Authors: Joan Bauer
“When you go there, you can see your reflection in the black stone of the wall,” Tree explained. “It makes us all part of the experience.”
Tree held up a photo of Leo looking sharp in his uniform. “My grandfather served in Vietnam. He was wounded in battle. I asked him what he thought kids should know about the war.”
Tree pressed
PLAY
on the tape recorder. Grandpa’s voice boomed through the classroom.

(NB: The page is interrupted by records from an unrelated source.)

-- ==== Sys2Proof/Machine/Arbiter.lean ====
section
/-! DEFINITION. Machine/Arbiter.lean: which regulator entry a request belongs to and its latency (R306, R315), and what every arbiter does in
a round (R313, R316 to R319): candidates, guaranteed marks, the winner, boosts and starvation. -/
namespace Sys2Proof.Machine

/-! ### Regulator entries of requests, and their latency (R306, R315) -/

def qw (w : List Nat) (i : Nat) : Nat := (w[i]?).getD 0
def qRmaster (w : List Nat) : Nat := bits (qw w 4) 32 16

/-- The entry of a request by its agent: of another package, of a context, of a queue or function whose number came with it (R306). A
number above 4,095, and a hub unit that is no master, count as entry 0 (log 89). -/
def Chip.entOf (c : Chip) (agent master : Nat) : Nat :=
  let e := if agPkg agent != c.pkg then c.get Reg.REG_CTRL.REMOTE_ENT
    else if isCtxAgent agent then c.get (Reg.REG_CTX_MAP.ENT (ctxOfAgent agent))
    else if agDie agent = 12 && agClu agent = 3 then ((SMap.get? c.hqe.queues master).map (fun x => qRmaster x.w)).getD 0
    else if agDie agent = 12 && agClu agent = 4 then SMap.getD c.rg.fent master 0
    else 0
  if e < 4096 then e else 0

/-- A request of an entry has completed after `ns`. -/
def Chip.latDone (c : Chip) (ent ns : Nat) : Chip :=
  let l := (ns :: SMap.getD c.rg.lat ent []).take 16
  ({ c with rg := { c.rg with lat := SMap.set c.rg.lat ent l } }).put (Reg.REG_ENT.LAT ent)
    (min 0xFFFF (l.foldl (· + ·) 0 / l.length))

/-- The data, grant or acceptance of a request leaves the hub: this package's requests are measured from their arrival there. -/
def Chip.latReq (c : Chip) (m : Msg) : Chip :=
  if agPkg m.agent = c.pkg then c.latDone (c.entOf m.agent m.master) ((c.time - m.arrived) / 4) else c

/-- The latency boost and base priority of an entry. -/
def latBoost (lat target : Nat) : Nat :=
  if target = 0 then 0 else if lat ≥ target then 8 else if 4 * lat ≥ 3 * target then 4 else if 2 * lat ≥ target then 2 else 0
def Chip.basePrio (c : Chip) (ent : Nat) : Nat :=
  let p := c.get (Reg.REG_ENT.PRIO ent)
  if c.on Reg.REG_CTRL.EN then min 15 (p + latBoost (c.get (Reg.REG_ENT.LAT ent)) (c.get (Reg.REG_ENT.LAT_TARGET ent))) else p

/-! ### Guarantees (R313) -/

/-- Reservation slots that name entry m. -/
def Chip.rsvOf (c : Chip) (m : Nat) : List Nat :=
  (List.range 1024).filter (fun k => c.on (Reg.REG_RSV.VALID k) && c.get (Reg.REG_RSV.ENT k) == m)

/-- Does a request of entry m carry the guaranteed mark at resource r (R313)? -/
def Chip.guaranteed (c : Chip) (m r : Nat) : Bool :=
  c.on Reg.REG_CTRL.EN && c.rg.acts.contains m && c.on (Reg.ARB_CTRL.GUAR_EN r) &&
    (c.rsvOf m).any (fun k => c.get (Reg.REG_RSV.RES k) == r &&
      (match SMap.get? c.rg.rsv k with | some (g, n) => decide (n < g) | none => false))

/-- A line of entry m passes resource r. -/
def Chip.rsvPass (c : Chip) (m r : Nat) : Chip :=
  (c.rsvOf m).foldl (fun c k =>
    if c.get (Reg.REG_RSV.RES k) = r then
      { c with rg := { c.rg with rsv := SMap.modify c.rg.rsv k (fun p => (p.1, p.2 + 1)) } }
    else c) c

/-! ### Rounds (R317 to R319) -/

/-- A request that waits for an arbiter: its entry, whether it is of this package, its age (a smaller number is older), and whether it can
be taken now. -/
structure ArbReq where
  ent : Nat
  own : Bool
  age : Nat
  ready : Bool
  deriving DecidableEq, Repr

/-- Put a request before the younger ones of a list in age order. -/
def arbInsert (r : ArbReq) : List ArbReq → List ArbReq
  | [] => [r]
  | x :: l => if r.age < x.age then r :: x :: l else x :: arbInsert r l

/-- The oldest request of each entry, oldest first. -/
def oldestHeads (l : List ArbReq) : List ArbReq :=
  (l.foldr arbInsert []).foldl (fun acc r => if acc.any (fun q => q.ent == r.ent) then acc else acc ++ [r]) []

/-- Candidates and waiting requesters follow the entries with a pending request, at most 64 candidates (R317), before and after each round
(log 89). -/
def Chip.arbSync (c : Chip) (a : Nat) (reqs : List ArbReq) : Chip :=
  let ents := (oldestHeads reqs).map (·.ent)
  if ents.isEmpty && (SMap.getD c.rg.cand a []).isEmpty && (SMap.getD c.rg.wait a []).isEmpty then c
  else
    let old := (SMap.getD c.rg.cand a []).filter (fun x => ents.contains x.ent)
    let wait := (SMap.getD c.rg.wait a []).filter (fun e => ents.contains e)
    let new := ents.filter (fun e => !old.any (fun x => x.ent == e) && !wait.contains e)
    let q := wait ++ new
    let room := 64 - old.length
    let cand := old ++ (q.take room).map (fun e => ⟨e, 0, 0, false⟩)
    let wait := q.drop room
    ({ c with rg := { c.rg with cand := SMap.set c.rg.cand a cand, wait := SMap.set c.rg.wait a wait } }).puts
      [(Reg.ARB_STATUS.CAND a, cand.length), (Reg.ARB_STATUS.WAITING a, b2n (!wait.isEmpty))]

/-- Does the head of an entry carry the guaranteed mark? A request of another package carries none (R306). -/
def Chip.marked (c : Chip) (a : Nat) (h : ArbReq) : Bool := h.own && c.guaranteed h.ent a

/-- The winner of a round among the candidates whose head can be taken: the mark, then priority, then age (R316, R317). -/
def Chip.arbWinner (c : Chip) (a : Nat) (reqs : List ArbReq) : Option ArbReq :=
  let cand := SMap.getD c.rg.cand a []
  let heads := (oldestHeads reqs).filter (fun h => h.ready && cand.any (fun x => x.ent == h.ent))
  let g := heads.filter (c.marked a)
  let pool := if g.isEmpty then heads else g
  let eff := fun (h : ArbReq) => min 15 (c.basePrio h.ent + ((cand.find? (fun x => x.ent == h.ent)).map (·.boost)).getD 0)
  pool.foldl (fun (b : Option ArbReq) x =>
    match b with
    | none => some x
    | some y => if eff x > eff y || (eff x == eff y && x.age < y.age) then some x else some y) none

/-- A requester reaches the limit: captured and reported once until it wins (R318). -/
def Chip.starveFlag (c : Chip) (a ent : Nat) : Chip :=
  let c := if c.on (Reg.ARB_STARVE.VALID a) then c else c.puts [(Reg.ARB_STARVE.ENT a, ent), (Reg.ARB_STARVE.VALID a, 1)]
  (c.count (Reg.ARB_STARVE_CNT.COUNT a) 1).irqReg (Reg.ARB_IRQ.AGENT a) (Reg.ARB_IRQ.VEC a) (Reg.ARB_IRQ.EN a)

/-- Boosts and starvation counts after a round with a winner: every candidate whose head could be taken loses but it (R317). -/
def Chip.arbCount (c : Chip) (a : Nat) (reqs : List ArbReq) (win : ArbReq) : Chip :=
  let heads := (oldestHeads reqs).filter (·.ready)
  let lim := c.get (Reg.ARB_CTRL.STARVE_LIMIT a)
  let l := SMap.getD c.rg.cand a []
  let inRound := fun (x : Cand) => heads.any (fun h => h.ent == x.ent)
  let up := fun (x : Cand) =>
    if x.ent = win.ent then { x with boost := 0, starve := 0, flagged := false }
    else if inRound x then
      let s := min (x.starve + 1) 0xFFFF
      { x with boost := min 15 (x.boost + 1), starve := s, flagged := x.flagged || s == lim }
    else x
  let hit := l.filter (fun x => x.ent != win.ent && inRound x && min (x.starve + 1) 0xFFFF == lim && !x.flagged)
  let c := { c with rg := { c.rg with cand := SMap.set c.rg.cand a (l.map up) } }
  let c := (c.count (Reg.ARB_STARVE_CNT.ROUNDS a) 1).evHub (ugArb a) 0xD0 1 evNone
  let c := if c.marked a win then c.evHub (ugArb a) 0xD1 1 evNone else c
  hit.foldl (fun c x => c.starveFlag a x.ent) c

/-- A round of an arbiter among some of the requests that wait for it: its winner, counted at the resource where it is of this package
(R306, R313, R317). -/
def Chip.arbRound (c : Chip) (a : Nat) (all reqs : List ArbReq) : Option ArbReq × Chip :=
  let c := c.arbSync a all
  match c.arbWinner a reqs with
  | none => (none, c)
  | some h => (some h, let c := c.arbCount a reqs h; if h.own then c.rsvPass h.ent a else c)

end Sys2Proof.Machine
end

“The people who went to fight that war, for the most part, did their best to fight an enemy that was harder to figure out and more dangerous than any of us knew. Most of us were kids—nineteen, twenty—I was twenty-five. We thought we’d kick butt and everything would be over fast. We’d win. We didn’t win. I think we stayed too long and made some really bad mistakes. But we did things right, too. I think important things are worth fighting for, but there’s nothing glorious about battle, nothing cool about holding a gun. It’s scary and lonely, and too many people die young. Never be a person who wants war—hate it with everything you’ve got. But if you’ve got to fight to protect people, try to do your job the best you know how. Protecting people is the only reason to ever fight.”
Everyone was quiet after hearing that, even Lucy Pulaski, who had the biggest mouth in the whole seventh grade.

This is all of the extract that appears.